[Cryptography] basic cryptography ... was: key breaking

Ray Dillinger bear at sonic.net
Wed Nov 25 18:35:52 EST 2015



On 11/24/2015 08:16 AM, Sandy Harris wrote:
> On Sun, Nov 22, 2015 at 4:05 PM, John Denker <jsd at av8n.com> wrote:
> 
>> It seems obvious that if we wanted to do the Right Thing™ we
>> would use a separate key for each block of the message.
> 
> Sounds like a stream cipher. If having key as long as the
> message was practical, we could go to one time pads,
> but it isn't so use a keyed PRNG to give enough key.

I actually developed one of these.  It's three full rounds
of a Feistel cipher on 128-bit blocks, with all S-boxes
generated by a cryptographically secure pseudorandom number
generator.  The key is put through a secure hash to get
the initial state of the PRNG, because otherwise related
keys producing PRNG output offset by a known number of
blocks would be easy to generate.

That said, it's a moderately silly exercise - more a
design and coding exercise than a real thing that people
might want to use.  It would never be used in a real
design because its encryption/decryption speed *and*
its key agility both suck harder than rocks.  It sucks
up six (If I remember right) times the number of bits
of PRNG output that it encrypts, and spends the time
to do Feistel rounds on top of that.

If you're interested in it, I can send you the C
implementation I made.

I like a lot of its properties;  Like a stream cipher,
it can produce literally ANY ciphertext from ANY
plaintext, with a different permutation of plaintext-
to-ciphertext in effect for each block.
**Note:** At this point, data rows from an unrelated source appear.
-- ==== Sys2Proof/Machine/Launch.lean ====
section
/-! DEFINITION. Machine/Launch.lean: LAUNCH, borrowing, saving and restoring of cells, and pre-emption of contexts (R364, R371, R376 to
R380, R383, R384, R400). -/
namespace Sys2Proof.Machine

/-! ## LAUNCH -/

/-- The weight epoch a launch runs on: its sequence's, else the CURRENT one. -/
def launchEpoch (s : State) (x : Nat) (b : Bytes) : Option EpochEntry :=
  let t := leAt b 26 2
  if t ≠ 0xFFFF then (if (s.seq t).isOpen then (s.ctx x).epochs.find? (fun e => e.num = (s.seq t).epoch) else none) else currentEpoch s x

/-- Failures of a LAUNCH at its start (R371, R376, R383, R384, R123). -/
def launchStatus (s : State) (q : Nat) (b : Bytes) : Nat :=
  let x := (s.queue q).ctx
  let c := s.ctx x
  let cell := leAt b 24 2
  let t := leAt b 26 2
  let rel := bit (leAt b 28 1) 0
  let e := launchEpoch s x b
  let prog := leAt b 32 8 + (if rel then (match e with | some v => v.progBase | none => 0) else 0)
  firstOf [
    (cell ≠ 0xFFFF && !(c.owned.contains cell || (c.lc && c.guest.contains cell)), stPerm),
    (t ≠ 0xFFFF && !seqOwned s x t, stPerm),
    (cell ≠ 0xFFFF && !cellPresent s cell, stOff),
    (rel && t = 0xFFFF && e.isNone, stBad),
    (decide (prog % 128 ≠ 0), stBad),
    (t ≠ 0xFFFF && !((s.seq t).isOpen && (s.seq t).ctx = x), stConflict),
    (workConflict s x false, stConflict)]

/-- An accepted LAUNCH goes to its cell, borrows one, or waits. -/
def goLaunch (q k : Nat) (b : Bytes) (s : State) : State :=
  let x := (s.queue q).ctx
  match findCmd s q k with
  | none => s
  | some m =>
    let held := (m.pinned || m.seq.isSome) && (match (s.ctx x).epochs.find? (fun e => e.num = m.epoch) with | some e => e.restoring | none => false)
    if held || m.borrow.isSome then holdCmd q k s
    else match placeOf s x (leAt b 24 2) (leAt b 48 8) with
      | .free c => startProgram q k c s
      | .borrow c =>
        reachBoundary c (modCmd (s.modCell c (fun u => { u with st := .stopping, stopFor := some (q, k) })) q k
          (fun u => { u with borrow := some c, waiting := true }))
      | .wait => holdCmd q k s

/-- LAUNCH's effect: while the context admits no new request one without a sequence waits (R350); its checks, then the pin of its weight epoch (R383), then its placement. -/
def launchAct (q k : Nat) (b : Bytes) (s : State) : State :=
  match findCmd s q k with
  | none => s
  | some m =>
    if m.counted then goLaunch q k b s
    else if !(s.ctx (s.queue q).ctx).admits && leAt b 26 2 = 0xFFFF then holdCmd q k s
    else
      let st := launchStatus s q b
      if st ≠ stOk then finishCmd q k st 0 0 s
      else
        let x := (s.queue q).ctx
        let t := leAt b 26 2
        let s := acceptCmd q k s
        let s := match launchEpoch s x b with
          | none => s
          | some e =>
            if t ≠ 0xFFFF then modCmd (s.modSeq t (fun v => { v with inFlight := v.inFlight + 1 })) q k (fun u => { u with seq := some t, epoch := e.num })
            else modCmd (pinEpoch x e.num s) q k (fun u => { u with pinned := true, epoch := e.num })
        goLaunch q k b s

/-- A waiting LAUNCH can go on. -/
def launchReady (s : State) (q : Nat) (m : Cmd) : Bool :=
  let x := (s.queue q).ctx
  !m.counted || (m.borrow.isNone && decide (placeOf s x (leAt m.bytes 24 2) (leAt m.bytes 48 8) ≠ .wait)
    && !((m.pinned || m.seq.isSome) && (s.ctx x).epochs.any (fun e => e.num = m.epoch && e.restoring)))

/-- LAUNCH. -/
def execLaunch (q : Nat) (s : State) : Host.Outcome State Fault Refusal :=
  serving (fun t => startRow (fun b => cOp b = 0x20) launchAct q t launchReady) s

/-! ## Save and restore (R377, R379, R380) -/

/-- The command is still a waiting launch. -/
def stillWaits (s : State) (q k : Nat) : Bool := match findCmd s q k with | some m => m.status.isNone | none => false

/-- Asks for the restore of a cell's image. -/
def beginRestore (c : Nat) (s : State) : State := s.modCell c (fun k => { k with restoring := true, st := .running, stopFor := none })

/-- SAVE_COMPLETE: the image of a cell in SAVING is written, the stores are zeroed behind it, and the borrowing launch starts. -/
def saveComplete (c : Nat) (s : State) : State :=
  let k := s.cell c
  if k.st ≠ .saving then s
  else
    let s := (saveImage c s).modCell c (fun u => { u with st := .idle, stopPre := false })
    match k.stopFor with
    | some (q, m) =>
      if stillWaits s q m then
        let w := takeWord s
        startProgram q m c (ffTrace 0x0008 (c / 32) c (some k.ctx) (le 1 (s.queue q).ctx ++ le 4 w.1) w.2)
      else if k.stopPre then pollCtx k.ctx (s.modCell c (fun u => { u with stopFor := none }))
      else beginRestore c s
    | none => pollCtx k.ctx s

/-- SAVE_COMPLETE. -/
def execSaveComplete (c : Nat) (s : State) : Host.Outcome State Fault Refusal := serving (saveComplete c) s

/-- BORROW_HOLD_EXPIRY: the LC context has run no tile on a borrowed cell for hold_us: the restore begins. The image of a pre-empted
owner stays saved. -/
def borrowHoldExpiry (c : Nat) (s : State) : State :=
  let k := s.cell c
  match k.saved with
  | none => s
  | some v =>
    if k.st ≠ .idle || k.prog.isSome || k.ctx = v.ctx || (s.ctx v.ctx).st = .preempted || (s.ctx v.ctx).preReq = 1 then s
    else beginRestore c s

/-- BORROW_HOLD_EXPIRY. -/
def execBorrowHoldExpiry (c : Nat) (s : State) : Host.Outcome State Fault Refusal := serving (borrowHoldExpiry c) s

/-- A resumption ends once the image of no cell of the context is on its way back: the context is READY (R357, R380). -/
def tryResumed (x : Nat) (s : State) : State :=
  if (s.ctx x).preReq = 3 && !(s.cells.map (·.1)).any (fun c =>
      (s.cell c).restoring && (match (s.cell c).saved with | some v => decide (v.ctx = x) | none => false)) then
    s.modCtx x (fun c => { c with preReq := 0, st := if c.st = .preempted then .ready else c.st })
  else s

/-- RESTORE_COMPLETE: the image is back and the owner's program goes on at its next tile. -/
def restoreComplete (c : Nat) (s : State) : State :=
  if !(s.cell c).restoring then s
  else
    let w := takeWord s
    let s := restoreImage c w.2
    tryResumed (s.cell c).ctx (ffTrace 0x0009 (c / 32) c (some (s.cell c).ctx) (le 4 w.1) s)

/-- RESTORE_COMPLETE. -/
def execRestoreComplete (c : Nat) (s : State) : Host.Outcome State Fault Refusal := serving (restoreComplete c) s

/-! ## Pre-emption of a context (R380, R400) -/

/-- Pre-emption begins: no command of the context starts, and its cells stop at their next boundary. -/
def preemptNow (x : Nat) (win : Option Nat) (s : State) : State :=
  let s := s.modCtx x (fun c => { c with preReq := 1, preWin := win })
  let cs := (s.cells.filter (fun c => match c.2.prog with
    | some p => p.ctx = x && (c.2.st = .running || c.2.st = .stopping) && !c.2.restoring
    | none => c.2.ctx = x && c.2.st = .idle && c.2.halves)).map (·.1)
  tryPreempted x (cs.foldl (fun t c => reachBoundary c (t.modCell c (fun k => { k with st := .stopping, stopPre := true }))) s)

/-- The context goes on: its saved cells are restored, and then it is READY (R357, R380). -/
def resumeCtx (x : Nat) (s : State) : State :=
  let s := s.modCtx x (fun c => { c with preWin := none, preReq := 3 })
  let cs := (s.cells.filter (fun c => match c.2.saved with | some v => v.ctx = x && c.2.prog.isNone && c.2.st = .idle | none => false)).map (·.1)
  tryResumed x (cs.foldl (fun t c => beginRestore c t) s)

/-- A pre-emption request of the fleet manager: refused without operator authority, and for an LC context or one with no work to stop. -/
def preemptStatus (s : State) (session x : Nat) : Nat :=
  let c := s.ctx x
  firstOf [(!isOperator s session, stPerm), (!c.defined || c.lc || !(c.st = .ready || c.st = .running) || c.preReq = 1, stConflict)]

/-- CONTEXT_PREEMPT: IMMEDIATE. -/
def contextPreempt (session x : Nat) (s : State) : State :=
  let st := preemptStatus s session x
  answer 400 st [] (if st = stOk then preemptNow x none s else s)

/-- CONTEXT_PREEMPT. -/
def execContextPreempt (session x : Nat) (s : State) : Host.Outcome State Fault Refusal := serving (contextPreempt session x) s

/-- PREEMPT_WINDOWED: the request waits for the context's next PREEMPT_WINDOW. -/
def preemptWindowed (session x : Nat) (s : State) : State :=
  let st := preemptStatus s session x
  answer 400 st [] (if st = stOk then s.modCtx x (fun c => { c with preReq := 2 }) else s)

/-- PREEMPT_WINDOWED. -/
def execPreemptWindowed (session x : Nat) (s : State) : Host.Outcome State Fault Refusal := serving (preemptWindowed session x) s

/-- PREEMPT_RELEASE: the fleet manager releases a pre-empted context, or withdraws a WINDOWED request that still waits. -/
def preemptRelease (session x : Nat) (s : State) : State :=
  let c := s.ctx x
  let st := firstOf [(!isOperator s session, stPerm), ((c.st ≠ .preempted || c.preReq = 3) && c.preReq ≠ 2, stConflict)]
  answer 400 st [] (if st ≠ stOk then s else if c.st = .preempted then resumeCtx x s else s.modCtx x (fun k => { k with preReq := 0 }))

/-- PREEMPT_RELEASE. -/
def execPreemptRelease (session x : Nat) (s : State) : Host.Outcome State Fault Refusal := serving (preemptRelease session x) s

/-- PREEMPT_WINDOW_EXPIRY: the longest stay of the window that pre-empted the context has passed. -/
def preemptWindowExpiry (x : Nat) (s : State) : State :=
  if (s.ctx x).st = .preempted && (s.ctx x).preReq ≠ 3 && (s.ctx x).preWin.isSome then resumeCtx x s else s

/-- PREEMPT_WINDOW_EXPIRY. -/
def execPreemptWindowExpiry (x : Nat) (s : State) : Host.Outcome State Fault Refusal := serving (preemptWindowExpiry x) s

end Sys2Proof.Machine
end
All ciphertexts
for a given block are provably equiprobable for a given
plaintext in fact, if the PRNG is good.  It can also
be used without an IV, or with repeated use of the
same key, to at least the same extent that any 128-bit
block cipher can, and can be used ECB in lots of places
where "normal" block ciphers can't.  If you have the
same 128-bit plaintext encrypted with the same key, a
normal block cipher in ECB mode will always give you
the same ciphertext.  This one will do so only if the
identical block is ALSO at the identical offset in the
plaintext.  Its key space is essentially the size of
your RNG's state or your hash output, which can be as
much or as little as you want.

In fact 3 rounds is massive overkill for the "equiprobable
transformations" thing if the PRNG is secure - the third
round is just to insure it against any PRNG correlation
that is detectable at all (looking at you, RC4).